Provided records ▸
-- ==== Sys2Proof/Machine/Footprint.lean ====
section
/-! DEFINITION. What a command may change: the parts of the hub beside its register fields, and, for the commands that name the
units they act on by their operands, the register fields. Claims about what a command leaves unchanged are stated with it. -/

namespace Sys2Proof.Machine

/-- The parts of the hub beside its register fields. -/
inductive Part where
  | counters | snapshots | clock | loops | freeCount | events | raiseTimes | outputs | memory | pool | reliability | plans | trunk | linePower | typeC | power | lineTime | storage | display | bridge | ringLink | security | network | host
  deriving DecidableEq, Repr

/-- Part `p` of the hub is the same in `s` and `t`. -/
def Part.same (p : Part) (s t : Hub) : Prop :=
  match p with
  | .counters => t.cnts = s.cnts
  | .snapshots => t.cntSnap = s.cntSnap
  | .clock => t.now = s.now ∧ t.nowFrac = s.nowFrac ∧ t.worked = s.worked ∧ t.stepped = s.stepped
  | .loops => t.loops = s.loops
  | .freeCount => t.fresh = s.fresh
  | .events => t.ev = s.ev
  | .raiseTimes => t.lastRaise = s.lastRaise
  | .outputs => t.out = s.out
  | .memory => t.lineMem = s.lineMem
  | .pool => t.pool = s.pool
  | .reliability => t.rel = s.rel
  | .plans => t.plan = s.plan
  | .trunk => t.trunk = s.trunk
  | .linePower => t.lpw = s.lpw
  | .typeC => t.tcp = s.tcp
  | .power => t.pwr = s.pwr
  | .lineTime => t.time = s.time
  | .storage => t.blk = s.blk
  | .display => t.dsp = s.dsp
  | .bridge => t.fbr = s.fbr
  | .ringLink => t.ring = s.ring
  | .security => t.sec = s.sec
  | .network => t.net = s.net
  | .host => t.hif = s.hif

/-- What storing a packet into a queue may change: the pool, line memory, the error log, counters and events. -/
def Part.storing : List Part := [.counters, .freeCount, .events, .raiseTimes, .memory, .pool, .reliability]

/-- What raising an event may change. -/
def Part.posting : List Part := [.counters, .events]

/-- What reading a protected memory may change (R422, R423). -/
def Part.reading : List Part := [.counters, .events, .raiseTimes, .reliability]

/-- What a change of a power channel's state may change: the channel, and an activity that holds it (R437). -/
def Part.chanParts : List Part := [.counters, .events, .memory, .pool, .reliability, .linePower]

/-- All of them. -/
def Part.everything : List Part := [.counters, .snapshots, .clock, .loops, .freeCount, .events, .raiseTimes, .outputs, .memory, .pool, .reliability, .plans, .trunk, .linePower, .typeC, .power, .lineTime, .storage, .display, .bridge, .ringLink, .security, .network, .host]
--
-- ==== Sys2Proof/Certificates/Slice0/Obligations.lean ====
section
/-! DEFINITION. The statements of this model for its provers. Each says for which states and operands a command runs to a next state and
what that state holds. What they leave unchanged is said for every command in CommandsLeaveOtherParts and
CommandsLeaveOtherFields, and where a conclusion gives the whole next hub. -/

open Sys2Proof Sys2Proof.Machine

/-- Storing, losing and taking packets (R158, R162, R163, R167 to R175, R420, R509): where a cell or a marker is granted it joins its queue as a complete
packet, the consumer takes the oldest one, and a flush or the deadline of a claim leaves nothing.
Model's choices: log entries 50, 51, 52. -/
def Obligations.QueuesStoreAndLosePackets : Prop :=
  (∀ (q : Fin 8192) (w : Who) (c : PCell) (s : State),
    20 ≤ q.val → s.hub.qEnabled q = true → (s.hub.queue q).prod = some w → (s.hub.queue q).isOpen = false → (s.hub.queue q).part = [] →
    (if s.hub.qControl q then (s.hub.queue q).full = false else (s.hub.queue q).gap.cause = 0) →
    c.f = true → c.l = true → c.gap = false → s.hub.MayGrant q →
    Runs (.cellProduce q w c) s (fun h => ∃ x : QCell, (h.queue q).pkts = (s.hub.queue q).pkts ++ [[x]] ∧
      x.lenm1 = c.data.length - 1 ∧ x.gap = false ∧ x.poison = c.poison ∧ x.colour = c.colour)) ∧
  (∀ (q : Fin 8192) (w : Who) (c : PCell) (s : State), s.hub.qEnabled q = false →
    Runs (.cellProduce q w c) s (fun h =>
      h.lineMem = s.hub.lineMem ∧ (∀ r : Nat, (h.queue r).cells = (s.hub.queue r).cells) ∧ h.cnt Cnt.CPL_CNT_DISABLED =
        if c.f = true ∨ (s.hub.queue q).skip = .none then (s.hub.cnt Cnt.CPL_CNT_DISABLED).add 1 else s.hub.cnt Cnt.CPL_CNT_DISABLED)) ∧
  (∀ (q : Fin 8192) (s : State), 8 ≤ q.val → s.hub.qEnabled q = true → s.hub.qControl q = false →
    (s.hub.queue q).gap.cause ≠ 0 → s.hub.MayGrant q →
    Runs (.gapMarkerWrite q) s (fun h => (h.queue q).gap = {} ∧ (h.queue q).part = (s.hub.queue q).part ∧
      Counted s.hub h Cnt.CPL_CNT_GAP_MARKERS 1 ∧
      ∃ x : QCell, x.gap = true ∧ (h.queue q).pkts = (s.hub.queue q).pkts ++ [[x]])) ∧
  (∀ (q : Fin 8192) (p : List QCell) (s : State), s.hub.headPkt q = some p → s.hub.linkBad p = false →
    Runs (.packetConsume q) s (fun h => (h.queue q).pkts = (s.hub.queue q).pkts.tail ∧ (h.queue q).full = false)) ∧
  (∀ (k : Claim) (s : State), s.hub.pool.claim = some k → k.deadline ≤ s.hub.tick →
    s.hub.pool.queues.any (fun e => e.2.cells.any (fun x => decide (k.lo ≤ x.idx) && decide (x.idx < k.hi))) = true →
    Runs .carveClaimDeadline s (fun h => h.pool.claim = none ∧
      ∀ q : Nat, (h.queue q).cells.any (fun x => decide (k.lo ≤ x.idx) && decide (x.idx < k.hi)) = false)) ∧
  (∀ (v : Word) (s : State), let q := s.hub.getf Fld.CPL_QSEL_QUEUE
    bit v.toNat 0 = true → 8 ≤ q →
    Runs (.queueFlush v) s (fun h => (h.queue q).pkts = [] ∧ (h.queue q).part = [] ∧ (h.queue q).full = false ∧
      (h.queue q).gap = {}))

Your assignment ▸ Above are the lines; repeat exactly the ones from the line containing "def Part.reading : List" down to the line containing "def Part.everything : List", both inclusive.

Output for this task ▸
def Part.reading : List Part := [.counters, .events, .raiseTimes, .reliability]

/-- What a change of a power channel's state may change: the channel, and an activity that holds it (R437). -/
def Part.chanParts : List Part := [.counters, .events, .memory, .pool, .reliability, .linePower]

/-- All of them. -/
def Part.everything : List Part := [.counters, .snapshots, .clock, .loops, .freeCount, .events, .raiseTimes, .outputs, .memory, .pool, .reliability, .plans, .trunk, .linePower, .typeC, .power, .lineTime, .storage, .display, .bridge, .ringLink, .security, .network, .host]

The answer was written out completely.